Since the big spread of this species in the 1970s, it has spread to the point of naturally becoming part of the reefs in Kane’ohe bay in Oahu Hawaii. Though there is evidence of the widespread of this species, there aren't enough studies that prove or show the ecological impacts they have on the reefs communities.  These species have been growing on and over reefs for many years causing them to outcompete native species and restrict the growth of native species.

== Control ==
Due to the damage done by Kappaphycus alvarezii, actions have taken place to remove Kappaphycus alvarezii in Hawaii.

Sea urchins have been used to determine what may help in the removal of invasive seaweed. The native collector urchins were placed onto a patch of reef and have grazed the algae. These sea urchins have preferred this species over any other type of algae. The algae have been kept to a minimum due to the introduction of sea urchins in the area.

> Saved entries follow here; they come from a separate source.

-- ==== Sys2Proof/Laws/Detector.lean ====
section
/-! SUPPORT. What the Pattern Detector's shared operations do: the step in each `dstate`, what no step touches,
and how a transaction's proposal lies over it. -/

namespace Sys2Proof.Machine

section
variable (p : Params) (q : RelayQueue) (port : Port) (eff : BusEffect) (pd : Detector)

/-- When a push happens (R139). -/
theorem pushes_iff : pushes p q pd = true ↔ pd.dstate = .push ∧ fullP p q = false := by
  simp [pushes, wantsPush]

/-- When the producer is blocked (R140). -/
theorem stalls_iff : stalls p q pd = true ↔ pd.dstate = .push ∧ fullP p q = true := by
  simp [stalls, wantsPush]

/-- When a byte matches at the cursor (R166). -/
theorem matchesCursor_iff (ch : Byte) :
    matchesCursor pd ch = true ↔ 0 < pd.lenA.toNat ∧ ch = pd.patA.read pd.curPos.toNat := by
  simp [matchesCursor]

/-- When a mismatched byte restarts the match (R168). -/
theorem rescans_iff (ch : Byte) : rescans p pd ch = true ↔
    p.matchRescan = true ∧ 0 < pd.lenA.toNat ∧ ch = pd.patA.read 0 := by
  simp [rescans, and_assoc]

theorem fullMatch_iff (ch : Byte) : fullMatch pd ch = true ↔
    0 < pd.lenA.toNat ∧ ch = pd.patA.read pd.curPos.toNat ∧ pd.curPos = pd.lenA - 1#8 := by
  simp [fullMatch, matchesCursor, atLastByte, and_assoc]

/-! ### The step, by state -/

variable {p q port pd}

theorem detectorStep_byte (hd : pd.dstate = .idle) (hx : port.rxValid = true) :
    detectorStep p q port pd = acceptByte p pd port.rxData := by simp [detectorStep, hd, hx]

theorem detectorStep_noByte (hd : pd.dstate = .idle) (hx : port.rxValid = false) :
    detectorStep p q port pd = pd := by simp [detectorStep, hd, hx]

theorem detectorStep_pulse (hd : pd.dstate = .pulse) : detectorStep p q port pd = pulseStep pd := by
  simp [detectorStep, hd]

theorem detectorStep_push (hd : pd.dstate = .push) :
    detectorStep p q port pd = pushStep (!fullP p q) pd := by
  simp [detectorStep, hd, pushes, wantsPush]

/-- Everything PD's step can do: nothing, take a byte, count the pulse down, end it, or push. -/
theorem detectorStep_cases (p : Params) (q : RelayQueue) (port : Port) (pd : Detector) :
    (detectorStep p q port pd = pd ∧
      (pd.dstate = .idle ∧ port.rxValid = false ∨ pd.dstate = .push ∧ fullP p q = true)) ∨
    (pd.dstate = .idle ∧ port.rxValid = true ∧ fullMatch pd port.rxData = true ∧
      detectorStep p q port pd = { pd with hold := port.rxData, curPos := 0#8, trig := true,
                                           pcnt := p.directPulse, dstate := .pulse }) ∨
    (pd.dstate = .idle ∧ port.rxValid = true ∧ fullMatch pd port.rxData = false ∧
      detectorStep p q port pd = { pd with hold := port.rxData, dstate := .push,
                                           curPos := cursorAfter p pd port.rxData }) ∨
    (pd.dstate = .pulse ∧ pd.pcnt = 1#16 ∧
      detectorStep p q port pd = { pd with trig := false, pcnt := 0#16, dstate := .push }) ∨
    (pd.dstate = .pulse ∧ pd.pcnt ≠ 1#16 ∧
      detectorStep p q port pd = { pd with pcnt := pd.pcnt - 1#16 }) ∨
    (pd.dstate = .push ∧ fullP p q = false ∧
      detectorStep p q port pd = { pd with rxCount := pd.rxCount + 1#32, dstate := .idle }) := by
  cases hd : pd.dstate with
  | idle =>
    cases hx : port.rxValid with
    | false => left; simp [detectorStep_noByte hd hx]
    | true =>
      cases hf : fullMatch pd port.rxData with
      | false => simp [detectorStep_byte hd hx, acceptByte, hf]
      | true =>
        have hc : cursorAfter p pd port.rxData = 0#8 := by
          simp only [fullMatch, Bool.and_eq_true] at hf
          simp [cursorAfter, hf.1, hf.2]
        simp [detectorStep_byte hd hx, acceptByte, hf, hc]
  | pulse =>
    by_cases h1 : pd.pcnt = 1#16 <;> simp [detectorStep_pulse hd, pulseStep, h1, hd]
  | push => cases hf : fullP p q <;> simp [detectorStep_push hd, pushStep, hf]

/-! ### What no step touches -/

variable (p q port pd)

@[simp] theorem detectorStep_patS : (detectorStep p q port pd).patS = pd.patS := by
  rcases detectorStep_cases p q port pd with h | h | h | h | h | h <;> simp [h]

@[simp] theorem detectorStep_lenS : (detectorStep p q port pd).lenS = pd.lenS := by
  rcases detectorStep_cases p q port pd with h | h | h | h | h | h <;> simp [h]

@[simp] theorem detectorStep_patA : (detectorStep p q port pd).patA = pd.patA := by
  rcases detectorStep_cases p q port pd with h | h | h | h | h | h <;> simp [h]

@[simp] theorem detectorStep_lenA : (detectorStep p q port pd).lenA = pd.lenA := by
  rcases detectorStep_cases p q port pd with h | h | h | h | h | h <;> simp [h]

/-! ### The transaction's proposal over the step -/

@[simp] theorem nextPd_dstate :
    (nextPd p q port eff pd).dstate = (detectorStep p q port pd).dstate := by cases eff <;> rfl

@[simp] theorem nextPd_hold :
    (nextPd p q port eff pd).hold = (detectorStep p q port pd).hold := by cases eff <;> rfl

@[simp] theorem nextPd_pcnt :
    (nextPd p q port eff pd).pcnt = (detectorStep p q port pd).pcnt := by cases eff <;> rfl

@[simp] theorem nextPd_trig :
    (nextPd p q port eff pd).trig = (detectorStep p q port pd).trig := by cases eff <;> rfl

@[simp] theorem nextPd_rxCount :
    (nextPd p q port eff pd).rxCount = (detectorStep p q port pd).rxCount := by cases eff <;> rfl

theorem nextPd_curPos : (nextPd p q port eff pd).curPos =
    if eff = .commit then 0#8 else (detectorStep p q port pd).curPos := by
  cases eff <;> simp [nextPd, applyToDetector]

theorem nextPd_patA : (nextPd p q port eff pd).patA = if eff = .commit then pd.patS else pd.patA := by
  cases eff <;> simp [nextPd, applyToDetector]

theorem nextPd_lenA : (nextPd p q port eff pd).lenA = if eff = .commit then pd.lenS else pd.lenA := by
  cases eff <;> simp [nextPd, applyToDetector]

variable {eff}

theorem nextPd_patS (h : ∀ k w, eff ≠ .setPatWord k w) : (nextPd p q port eff pd).patS = pd.patS := by
  cases eff <;> simp [nextPd, applyToDetector] at h ⊢

theorem nextPd_lenS (h : ∀ n, eff ≠ .setPatLen n) : (nextPd p q port eff pd).lenS = pd.lenS := by
  cases eff <;> simp [nextPd, applyToDetector] at h ⊢

end

end Sys2Proof.Machine
end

The Elkhorn sea moss has also been killed by copper sulfate, temperature gradients, rock salt, and chlorine bleach. These methods used show a high mortality rate of the elkhorn sea moss in the areas. This method has also been used in other reefs as they will be used in the reefs of Hawaii.

== Uses ==
Kappaphycus is a major source of carrageenan. Carrageenan is an additive used for thickening and preserving foods and drinks. Carrageenan is used for their rheological properties such as emulsifiers, binders. It is also used for suspension or stabilization in a wide range of pharmaceutical carriers, processed food products, and cosmetics. It is used in things like toothpaste, dairy products, and jellies.

Carrageenan is found within the cell wall of Kappaphycus, which contributes to the antioxidant potential and the presence of ascorbic acid, various phenolics, and vitamin A. Antioxidants defend against oxidative damage from reactive oxygen species. These species can damage cells by chain reactions. All cells contain antioxidants to reduce or prevent said damage.

Different carrageenan types differ in composition and conformation, resulting in a wide range of rheological and functional properties. Carrageenans are used in a variety of commercial applications as gelling, thickening, and stabilizing agents, especially in food products such as frozen desserts, chocolate milk, cottage cheese, whipped cream, instant products, yogurt, jellies, pet foods, and sauces. Aside from these functions, carrageenans are used in pharmaceutical formulations, cosmetics, and industrial applications such as mining. Carrageenan is extracted from this seaweed in two ways. In native extraction, the seaweed is made into an aqueous solution, and the residue is filtered, leaving nearly pure carrageenan. The alkaline-modified method is less expensive and easier. The seaweed is mixed in an alkali solution, leaving a mixture of carrageenan and cellulose that can be sold as semirefined carrageenan. K. alvarezii is affected by ice-ice, a disease that severely reduces its yield.